Исследования показывают, что особую роль в поддержании аллергического воспаления со структурными фиброзными изменениями и интенсивной клеточной инфильтрацией у пациентов с аллергическим ринитом и атопическим дерматитом также играет MMP9, уровни экспрессии кото- рой и содержание в плазме крови достоверно выше [18, 19].

Ген ММР9 локализован в 20q11.2-q13.1 хромосоме и состоит из 13 экзонов. Полиморфизм Q279R гена ММР9 (rs17576) расположен в шестом экзоне в области коллагенсвязывающего домена фермента и связан с заменой аденина A на гуанин G в положении 836 ( 836 A/G ), в результате незаряженная аминокислота глутамин Q заменяется положительно заряженной аминокислотой аргинином R ( p.Gln279Arg ). Этот полиморфизм потенциально влияет на биологические свойства конечного белкового продукта, изменяя трехмерную структуру белка, что повышает аффинность к субстрату и эффективность связывания и в условиях изменения ферментативной активности MMP9 может потенцировать развитие патологических процессов, ассоциированных с повышенной функциональной активностью фермента [20, 21]. Исследования показывают, что вариант 279R ( G аллель) увеличивает активность ММР9 и ассоциирован с возрастанием риска сердечно-сосудистой патологии, астмы, хронической обструктивной болезни легких [22, 23].

Аллергические заболевания становятся одними из самых распространенных хронических заболеваний в современном обществе, своевременная диагностика и подбор адекватных стратегий лечения которых представляют серьезную проблему для здравоохранения в XXI в., поскольку недостаточная терапия приводит к значительному снижению работоспособности, влияя на здоровье и качество жизни людей. Существует необходимость всестороннего научного исследования возможных дополнительных и альтернативных подходов, которые позволят реализовать персонализированное направление в медицине с детальным изучением отдельных патогенетических звеньев и индивидуальной чувствительности организма на основе применения молекулярно-генетических методов прогнозирования и мониторинга развития заболевания [3, 24–26].

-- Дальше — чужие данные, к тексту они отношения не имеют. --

-- ==== Sys2Proof/Machine/Host.lean ====
section
/-!
DEFINITION. Sys2Proof/Machine/Host.lean: the PCIe endpoint (R451 to R456): its link, its power state, the Stacks window of BAR2, and the
interrupt ball.
-/

namespace Sys2Proof.Machine

/-! The link (R453). -/

/-- A DMA load from the host, or an image being written from it, ends with the link (R453, R467): the load fails with SOURCE_IO at the
offset it had reached, `object` being what it had read; an image stays WRITING, as where its writing is abandoned otherwise (R429). -/
def State.dropDma (s : State) (object : List Byte) (off : Nat) : State :=
  let s := s.setDraft { s.draft with imageWrite := none }
  match s.draft.load with
  | some l => if l.source = 0 then s.loadUnread l object [] off else s
  | none => s

/-- The endpoint is reset; nothing else is (R453). -/
def State.endpointReset (s : State) (cause : Nat) (object : List Byte) (off : Nat) : State :=
  (s.dropDma object off).hostLinkDown cause

/-- PERST_N: `low` is the new level. A rise lets training start. -/
def State.perstLevel (s : State) (low : Bool) (object : List Byte) (off : Nat) : State :=
  if s.host.perst = !low then s
  else
    let s := s.setHost { s.host with perst := !low }
    if low then s.endpointReset 0 object off else s

def execPerstN (t : Nat) (low : Bool) (object : List Byte) (off : Nat) (s : State) : Host.Outcome State Fault Refusal :=
  run t (·.perstLevel low object off) s

/-- SURPRISE_LINK_DOWN. -/
def State.surpriseDown (s : State) (object : List Byte) (off : Nat) : State :=
  if s.isSet F.HOST_STATUS_LINK_UP then s.endpointReset 1 object off else s

def execSurpriseLinkDown (t : Nat) (object : List Byte) (off : Nat) (s : State) : Host.Outcome State Fault Refusal :=
  run t (·.surpriseDown object off) s

/-- PCIE_LINK_UP: the link reaches L0 at a speed (1 2.5, 2 5.0, 3 8.0 GT/s) and a width (1, 2 or 4 lanes), and the host sets Bus Master
Enable or leaves it (log 39). -/
def State.linkTrained (s : State) (speed width : Nat) (busMaster : Bool) : State :=
  if !s.host.perst || s.domain pdHost != 0 || s.isSet F.HOST_STATUS_LINK_UP then s
  else
    let w := 1 + speed % 8 * 2 + width % 8 * 16 + (if busMaster then 128 else 0)
    let s := (s.putReg R.HOST_STATUS w).setHost { s.host with downSince := none }
    (s.event E.HOST_LINK_UP noSource (leBytes 1 speed ++ leBytes 1 width)).raise I.HOST_LINK_CHANGE

def execPcieLinkUp (t speed width : Nat) (busMaster : Bool) (s : State) : Host.Outcome State Fault Refusal :=
  run t (·.linkTrained speed width busMaster) s

/-- D_STATE: in D3hot queues are held as for QUEUE_STOP, and D0 restarts none (R454). Mastership stays (R467). -/
def State.powerState (s : State) (d3 : Bool) : State :=
  let old := s.fld F.HOST_STATUS_D_STATE
  let new := if d3 then 3 else 0
  if old = new then s
  else
    let s := s.putFld F.HOST_STATUS_D_STATE new
    (if d3 then s.stopAll else s).event E.HOST_D_STATE noSource (leBytes 1 old ++ leBytes 1 new)

def execDState (t : Nat) (d3 : Bool) (s : State) : Host.Outcome State Fault Refusal := run t (·.powerState d3) s

/-! BAR2 (R455, R456). -/

/-- A BAR2 read of `n` bytes, at most 512. `good` is false where a word stays uncorrectable after its retry, whose treatment comes as a row
of its own (R282). -/
def State.bar2Get (s : State) (addr n : Nat) (good : Bool) : State :=
  let addr := addr % 2 ^ 34
  if s.deaf .host ∨ 512 < n then s
  else if s.noStacks then (s.hostErr .host 2 5 addr).emit (.accessError false)
  else if s.domain pdStacks = 0 then (if good then s.emit (.readData (s.windowRead addr n)) else s.emit (.accessError true))
  else s.stall { domain := pdStacks, path := .host, addr := addr, bar2 := some n }

def execBar2Read (t addr len : Nat) (good : Bool) (s : State) : Host.Outcome State Fault Refusal := run t (·.bar2Get addr len good) s

/-- Does a run of bytes lie inside one spill-queue region, 10 to 25 (R25)? -/
def State.inSpill (s : State) (addr n : Nat) : Bool :=
  (List.range 16).any (fun i => decide (s.regionStart (10 + i) ≤ addr ∧ addr + n ≤ s.regionStart (10 + i) + s.regionSize (10 + i) ∧
    0 < s.regionSize (10 + i)))

/-- A BAR2 write: performed inside a spill-queue region by the path with mastership, and otherwise discarded. -/
def State.bar2Put (s : State) (addr : Nat) (bytes : List Byte) : State :=
  let addr := addr % 2 ^ 34
  if s.deaf .host then s
  else if !s.master .host then s.hostErr .host 2 4 addr
  else if s.noStacks || !s.inSpill addr bytes.length then s.hostErr .host 2 3 addr
  else if s.domain pdStacks = 0 then s.stkStore addr bytes
  else s.stall { domain := pdStacks, path := .host, addr := addr, bar2 := some bytes.length, write := some (leNat bytes) }

def execBar2Write (t addr : Nat) (bytes : List Byte) (s : State) : Host.Outcome State Fault Refusal := run t (·.bar2Put addr bytes) s

/-! The interrupt ball. -/

/-- `INT_N` sinks while it is enabled and any vector has a pending cause: a block's enabled cause, or a queue's held signal. -/
def State.intSinks (s : State) : Bool := s.isSet F.HOST_CTRL_INT_PIN_EN && (s.irqSummary != 0 || s.queueSummary != 0)

end Sys2Proof.Machine
end

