-- ==== Sys2Proof/Certificates/Slice0/Obligations.lean ====
section
/-!
DEFINITION. Sys2Proof/Certificates/Slice0/Obligations.lean: what is claimed of the model: the rules of the whole machine, then for each
unit where its commands complete and what they leave.
-/

open Sys2Proof Sys2Proof.Machine

/-- One step takes the command at the front of the queue and is exec of it on the state with the queue's rest; on an empty queue the module
idles, which is the model's choice (log 1). -/
def Obligations.StepRunsTheFrontCommand : Prop :=
  (∀ (s : State) (c : Instr) (rest : List Instr), s.pending = c :: rest → step s = exec c (s.setPending rest)) ∧
    ∀ s : State, s.pending = [] → step s = .next s

/-- Outside internal reset every command but the power-on reset answers a next state; every part of the state that the command may not
write (Instr.writes) is in it as in the state that only time has reached: registers, memories, the ledger, the interrupt causes, the queues,
each unit's own state, and MONO. -/
def Obligations.EveryCommandKeepsTheOtherParts : Prop :=
  ∀ (i : Instr) (s : State), s.held = false → i.isPowerOn = false →
    Answers (exec i s) fun u => ∀ p : Part, p ∉ i.writes → p.same (s.at i.time) u

/-- A module in internal reset, with no power-on reset waiting, is so again after every step (R425, R426), whatever waits. -/
def Obligations.InternalResetIsKept : Prop := ∀ s u : State, s.InReset → step s = .next u → u.InReset

/-- From every state whose Archive and Stacks are in canonical form (addresses rising, no entry at the value an unlisted address reads as),
every step, whatever the command, leaves them so: equal memories stay equal data. -/
def Obligations.MemoriesStayCanonical : Prop := ∀ s u : State, s.MemoryOk → step s = .next u → u.MemoryOk

/-- At reset every register reads as the register map resets it, no command waits, both memories are canonical and hold nothing written, the
mode is M0, HOST holds mastership and every header command register shows DONE. -/
def Obligations.ResetState : Prop :=
  (∀ a, State.reset.reg a = RegMap.resetValue a) ∧ State.reset.pending = [] ∧ State.reset.MemoryOk ∧
    (∀ a, smGet (archiveDefault a) State.reset.archive a = 0xFF ∧ smGet (ramDefault a) State.reset.stk a = 0) ∧
    State.reset.mode = 0 ∧ State.reset.master .host = true ∧
    ∀ b : Nat, b < 16 → State.reset.regN (hdr b 0x54) = 2 ^ 31

/-- No command but the power-on reset moves MONO backward or past the command's time, and while PD_TIME is ON MONO stands at that time
afterwards unless it was past it (R68, R70; the time of a command is the model's, log 1). -/
def Obligations.MonoNeverMovesBackward : Prop :=
  ∀ (i : Instr) (s u : State), i.isPowerOn = false → s.held = false → exec i s = .next u →
    s.bases.mono ≤ u.bases.mono ∧ u.bases.mono ≤ max s.bases.mono i.time ∧
      (s.domain pdTime = 0 → u.bases.mono = max s.bases.mono i.time)
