-- ==== Sys2Proof/Laws/State.lean ====
section
/-!
SUPPORT. Sys2Proof/Laws/State.lean: what each update of one part of the state leaves in every part: one lemma per part per
update, each true by definition.
-/

namespace Sys2Proof.Machine
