@[simp] theorem State.draw_pending (s : State) : (s.draw).pending = s.pending := (rfl)
@[simp] theorem State.draw_held (s : State) : (s.draw).held = s.held := (rfl)
@[simp] theorem State.draw_boot (s : State) : (s.draw).boot = s.boot := (rfl)
@[simp] theorem State.draw_bases (s : State) : (s.draw).bases = s.bases := (rfl)
@[simp] theorem State.draw_regs (s : State) : (s.draw).regs = s.regs := (rfl)
@[simp] theorem State.draw_snaps (s : State) : (s.draw).snaps = s.snaps := (rfl)
@[simp] theorem State.draw_irq (s : State) : (s.draw).irq = s.irq := (rfl)
@[simp] theorem State.draw_ledger (s : State) : (s.draw).ledger = s.ledger := (rfl)
@[simp] theorem State.draw_draft (s : State) : (s.draw).draft = s.draft := (rfl)
@[simp] theorem State.draw_archive (s : State) : (s.draw).archive = s.archive := (rfl)
@[simp] theorem State.draw_stk (s : State) : (s.draw).stk = s.stk := (rfl)
@[simp] theorem State.draw_out (s : State) : (s.draw).out = s.out := (rfl)
@[simp] theorem State.draw_time (s : State) : (s.draw).time = s.time := (rfl)
@[simp] theorem State.draw_vote (s : State) : (s.draw).vote = s.vote := (rfl)
@[simp] theorem State.draw_fault (s : State) : (s.draw).fault = s.fault := (rfl)
@[simp] theorem State.draw_pair (s : State) : (s.draw).pair = s.pair := (rfl)
@[simp] theorem State.draw_power (s : State) : (s.draw).power = s.power := (rfl)
@[simp] theorem State.draw_queues (s : State) : (s.draw).queues = s.queues := (rfl)
@[simp] theorem State.draw_port (s : State) : (s.draw).port = s.port := (rfl)
@[simp] theorem State.draw_hedQ (s : State) : (s.draw).hedQ = s.hedQ := (rfl)
@[simp] theorem State.draw_heddle (s : State) : (s.draw).heddle = s.heddle := (rfl)
@[simp] theorem State.draw_reedQ (s : State) : (s.draw).reedQ = s.reedQ := (rfl)
@[simp] theorem State.draw_waveQ (s : State) : (s.draw).waveQ = s.waveQ := (rfl)
@[simp] theorem State.draw_inputQ (s : State) : (s.draw).inputQ = s.inputQ := (rfl)
@[simp] theorem State.draw_reed (s : State) : (s.draw).reed = s.reed := (rfl)
@[simp] theorem State.draw_loomQ (s : State) : (s.draw).loomQ = s.loomQ := (rfl)
@[simp] theorem State.draw_loom (s : State) : (s.draw).loom = s.loom := (rfl)
@[simp] theorem State.draw_slv (s : State) : (s.draw).slv = s.slv := (rfl)
@[simp] theorem State.draw_capt (s : State) : (s.draw).capt = s.capt := (rfl)
@[simp] theorem State.draw_shuttle (s : State) : (s.draw).shuttle = s.shuttle := (rfl)
@[simp] theorem State.draw_osc (s : State) : (s.draw).osc = s.osc := (rfl)
@[simp] theorem State.draw_isle (s : State) : (s.draw).isle = s.isle := (rfl)
@[simp] theorem State.draw_energy (s : State) : (s.draw).energy = s.energy := (rfl)
@[simp] theorem State.draw_saves (s : State) : (s.draw).saves = s.saves := (rfl)
@[simp] theorem State.draw_clock (s : State) : (s.draw).clock = s.clock := (rfl)
@[simp] theorem State.draw_ageing (s : State) : (s.draw).ageing = s.ageing := (rfl)
@[simp] theorem State.draw_host (s : State) : (s.draw).host = s.host := (rfl)
@[simp] theorem State.draw_keyHashes (s : State) : (s.draw).keyHashes = s.keyHashes := (rfl)

@[simp] theorem State.putReg_pending (s : State) (a v : Nat) : (s.putReg a v).pending = s.pending := (rfl)
@[simp] theorem State.putReg_held (s : State) (a v : Nat) : (s.putReg a v).held = s.held := (rfl)
@[simp] theorem State.putReg_boot (s : State) (a v : Nat) : (s.putReg a v).boot = s.boot := (rfl)
@[simp] theorem State.putReg_bases (s : State) (a v : Nat) : (s.putReg a v).bases = s.bases := (rfl)
@[simp] theorem State.putReg_snaps (s : State) (a v : Nat) : (s.putReg a v).snaps = s.snaps := (rfl)
@[simp] theorem State.putReg_irq (s : State) (a v : Nat) : (s.putReg a v).irq = s.irq := (rfl)
@[simp] theorem State.putReg_ledger (s : State) (a v : Nat) : (s.putReg a v).ledger = s.ledger := (rfl)
@[simp] theorem State.putReg_draft (s : State) (a v : Nat) : (s.putReg a v).draft = s.draft := (rfl)
@[simp] theorem State.putReg_archive (s : State) (a v : Nat) : (s.putReg a v).archive = s.archive := (rfl)
@[simp] theorem State.putReg_stk (s : State) (a v : Nat) : (s.putReg a v).stk = s.stk := (rfl)
@[simp] theorem State.putReg_out (s : State) (a v : Nat) : (s.putReg a v).out = s.out := (rfl)
@[simp] theorem State.putReg_freeCount (s : State) (a v : Nat) : (s.putReg a v).freeCount = s.freeCount := (rfl)
@[simp] theorem State.putReg_time (s : State) (a v : Nat) : (s.putReg a v).time = s.time := (rfl)
@[simp] theorem State.putReg_vote (s : State) (a v : Nat) : (s.putReg a v).vote = s.vote := (rfl)
@[simp] theorem State.putReg_fault (s : State) (a v : Nat) : (s.putReg a v).fault = s.fault := (rfl)
@[simp] theorem State.putReg_pair (s : State) (a v : Nat) : (s.putReg a v).pair = s.pair := (rfl)
@[simp] theorem State.putReg_power (s : State) (a v : Nat) : (s.putReg a v).power = s.power := (rfl)
@[simp] theorem State.putReg_queues (s : State) (a v : Nat) : (s.putReg a v).queues = s.queues := (rfl)
@[simp] theorem State.putReg_port (s : State) (a v : Nat) : (s.putReg a v).port = s.port := (rfl)
@[simp] theorem State.putReg_hedQ (s : State) (a v : Nat) : (s.putReg a v).hedQ = s.hedQ := (rfl)
@[simp] theorem State.putReg_heddle (s : State) (a v : Nat) : (s.putReg a v).heddle = s.heddle := (rfl)
@[simp] theorem State.putReg_reedQ (s : State) (a v : Nat) : (s.putReg a v).reedQ = s.reedQ := (rfl)
@[simp] theorem State.putReg_waveQ (s : State) (a v : Nat) : (s.putReg a v).waveQ = s.waveQ := (rfl)
@[simp] theorem State.putReg_inputQ (s : State) (a v : Nat) : (s.putReg a v).inputQ = s.inputQ := (rfl)
@[simp] theorem State.putReg_reed (s : State) (a v : Nat) : (s.putReg a v).reed = s.reed := (rfl)
@[simp] theorem State.putReg_loomQ (s : State) (a v : Nat) : (s.putReg a v).loomQ = s.loomQ := (rfl)
@[simp] theorem State.putReg_loom (s : State) (a v : Nat) : (s.putReg a v).loom = s.loom := (rfl)
@[simp] theorem State.putReg_slv (s : State) (a v : Nat) : (s.putReg a v).slv = s.slv := (rfl)
@[simp] theorem State.putReg_capt (s : State) (a v : Nat) : (s.putReg a v).capt = s.capt := (rfl)
@[simp] theorem State.putReg_shuttle (s : State) (a v : Nat) : (s.putReg a v).shuttle = s.shuttle := (rfl)
@[simp] theorem State.putReg_osc (s : State) (a v : Nat) : (s.putReg a v).osc = s.osc := (rfl)
@[simp] theorem State.putReg_isle (s : State) (a v : Nat) : (s.putReg a v).isle = s.isle := (rfl)
@[simp] theorem State.putReg_energy (s : State) (a v : Nat) : (s.putReg a v).energy = s.energy := (rfl)
@[simp] theorem State.putReg_saves (s : State) (a v : Nat) : (s.putReg a v).saves = s.saves := (rfl)
@[simp] theorem State.putReg_clock (s : State) (a v : Nat) : (s.putReg a v).clock = s.clock := (rfl)
@[simp] theorem State.putReg_ageing (s : State) (a v : Nat) : (s.putReg a v).ageing = s.ageing := (rfl)
@[simp] theorem State.putReg_host (s : State) (a v : Nat) : (s.putReg a v).host = s.host := (rfl)
@[simp] theorem State.putReg_keyHashes (s : State) (a v : Nat) : (s.putReg a v).keyHashes = s.keyHashes := (rfl)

Выводы. Выполненное обследование детского населения с аллергопатологией показало нарушения иммунных регуляторных показателей на фоне повышения уровня контаминации биосред бензолом, связанные с изменением соотношения основных лейкоцитарных фракций, повышением эозинофильно-лимфоцитарного индекса, возрастанием уровня гиперчувствительности и цитокиновых иммунных медиаторов, которые указывают на Th2-направ-ленный сдвиг иммунного гомеостаза. Показаны ассоциации полиморфизма гена MMP9 Q279R с риском развития аллергических заболеваний, при этом аллель G может рассматриваться в качестве маркера чувствительности у детей с аллергопатологией ( OR = 2,34; 95 % CI = 1,17–4,65), а риск формирования аллергии у обладателей аллеля G увеличивается в 2,1 раза по сравнению с носителями АА -генотипа

(RR = 2,08; 95 % CI = 1,13–3,83). Таким образом, полиморфизм гена MMP9 Q279R (rs17576) у детей с проявлениями аллергии сопряжен с дисбалансом цитокинового профиля, а его аллель G ассоциирован с риском (RR = 2,1) формирования аллергии и может рассматриваться в качестве маркера чувствительности для задач ранней диагностики и профилактики атопических процессов у детей в условиях контаминации биосред бензолом.

Финансирование. Исследование не имело спонсорской поддержки.